[Data entries]
-- ==== Sys2Proof/Machine/Mgmt.lean ====
section
/-! DEFINITION. The management port (R451): a requester of its own, 14, that reads as the PF and answers in every power state. -/
namespace Sys2Proof.Machine

/-- The home of a register answers the management port: in STANDBY only AON, which holds PWR, and REF do (R369, R410, R451). -/
def Dev.mgmtAwake (d : Dev) (off : Nat) : Bool :=
  if d.standby then (match locate off with
    | some (.pwr, _, _) => true
    | _ => (off == Reg.time_COARSE_LO || off == Reg.time_COARSE_HI) && d.time.refOk)
  else d.awakeRead off

/-- The port's address on its bus (R450, R451): static, until an I3C controller assigns another. -/
def Dev.mgmtAddress (d : Dev) : Nat := (d.host.mgmtDyn.map (fun a => a.toNat)).getD (0x58 + d.aon.mgmtAddr.toNat)

/-- MGMT_ALERT_N is asserted (R451): some class of faults holds a record, or THERM_N is asserted. -/
def Dev.mgmtAlert (d : Dev) : Bool := d.fld Reg.fault_STATUS 0 14 != 0 || d.therm

/-- What the port returns: the word read, and whether the transfer was NACKed. -/
def Dev.mgmtSays (d : Dev) (word : Nat) (nack : Bool) : Dev := { d with host := { d.host with mgmtOut := word, mgmtNack := nack } }

/-- The register at an offset as the port reads it, and the device after the read (R451): SEC offsets read 0. -/
def mgmtWord (off : BitVec 28) (f : Fuses) (g : Guard) (d : Dev) : Word × Dev :=
  let a := off.toNat / 4 * 4
  match locate a with
  | some (.sec, _, _) => (0, d)
  | _ => Dev.readReg f g d 14 0 a (d.mgmtAwake a) false

/-- MGMT_READ (R451): a READ returns the word, and one whose data transfer begins too soon is NACKed. SETDASA and ENTDAA assign the port's address, and any
command byte but the three is NACKed. Log entry 88, DESIGN CHOICE, safe. -/
def mgmtReadF (x : MgmtAccess) (f : Fuses) (g : Guard) (d : Dev) : Dev :=
  match x with
  | .reg off => let y := mgmtWord off f g d; y.2.mgmtSays y.1.toNat false
  | .early off => (mgmtWord off f g d).2.mgmtSays d.host.mgmtOut true
  | .setAddress a => { d with host := { d.host with mgmtDyn := some a, mgmtNack := false } }
  | .other _ => d.mgmtSays d.host.mgmtOut true

/-- The port may write at an offset: in the PWR block, or a SCRATCH register. -/
def mgmtMay (off : Nat) : Bool :=
  match locate off with
  | some (.pwr, _, _) => true
  | some (.glob, _, r) => decide (0x80 ≤ r ∧ r < 0x90)
  | _ => false

/-- MGMT_WRITE (R451): any other write is NACKed and changes nothing. -/
def mgmtWriteF (off : BitVec 28) (v : Word) (f : Fuses) (g : Guard) (d : Dev) : Dev :=
  let a := off.toNat / 4 * 4
  if mgmtMay a then ((mapWrite f g d 14 0 a 0xF v.toNat d.mgmtAwake).2).mgmtSays d.host.mgmtOut false else d.mgmtSays d.host.mgmtOut true

/-- MGMT_WAKE (R372, R451): a wake source where PWR.WAKE.MGMT is 1, NACKed otherwise. -/
def mgmtWakeD (d : Dev) : Dev :=
  if bitsOf (d.pwrNow Reg.pwr_WAKE) 16 1 = 1 then (if d.standby then d.leaveStandby 4 false else d).mgmtSays d.host.mgmtOut false
  else d.mgmtSays d.host.mgmtOut true

/-- MGMT_READ (R451). -/
def execMgmtRead (x : MgmtAccess) (s : State) : Host.Outcome State Fault Refusal :=
  s.onFused (mgmtReadF x)

/-- MGMT_WRITE (R451). -/
def execMgmtWrite (off : BitVec 28) (v : Word) (s : State) : Host.Outcome State Fault Refusal :=
  s.onFused (mgmtWriteF off v)

/-- MGMT_WAKE (R451). -/
def execMgmtWake (s : State) : Host.Outcome State Fault Refusal :=
  s.onDev mgmtWakeD

end Sys2Proof.Machine
end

▸ Problem to work on
Within the records, filter for lines that contain the word "Outcome" and show each one.

▸ Expected output
def execMgmtRead (x : MgmtAccess) (s : State) : Host.Outcome State Fault Refusal :=
def execMgmtWrite (off : BitVec 28) (v : Word) (s : State) : Host.Outcome State Fault Refusal :=
def execMgmtWake (s : State) : Host.Outcome State Fault Refusal :=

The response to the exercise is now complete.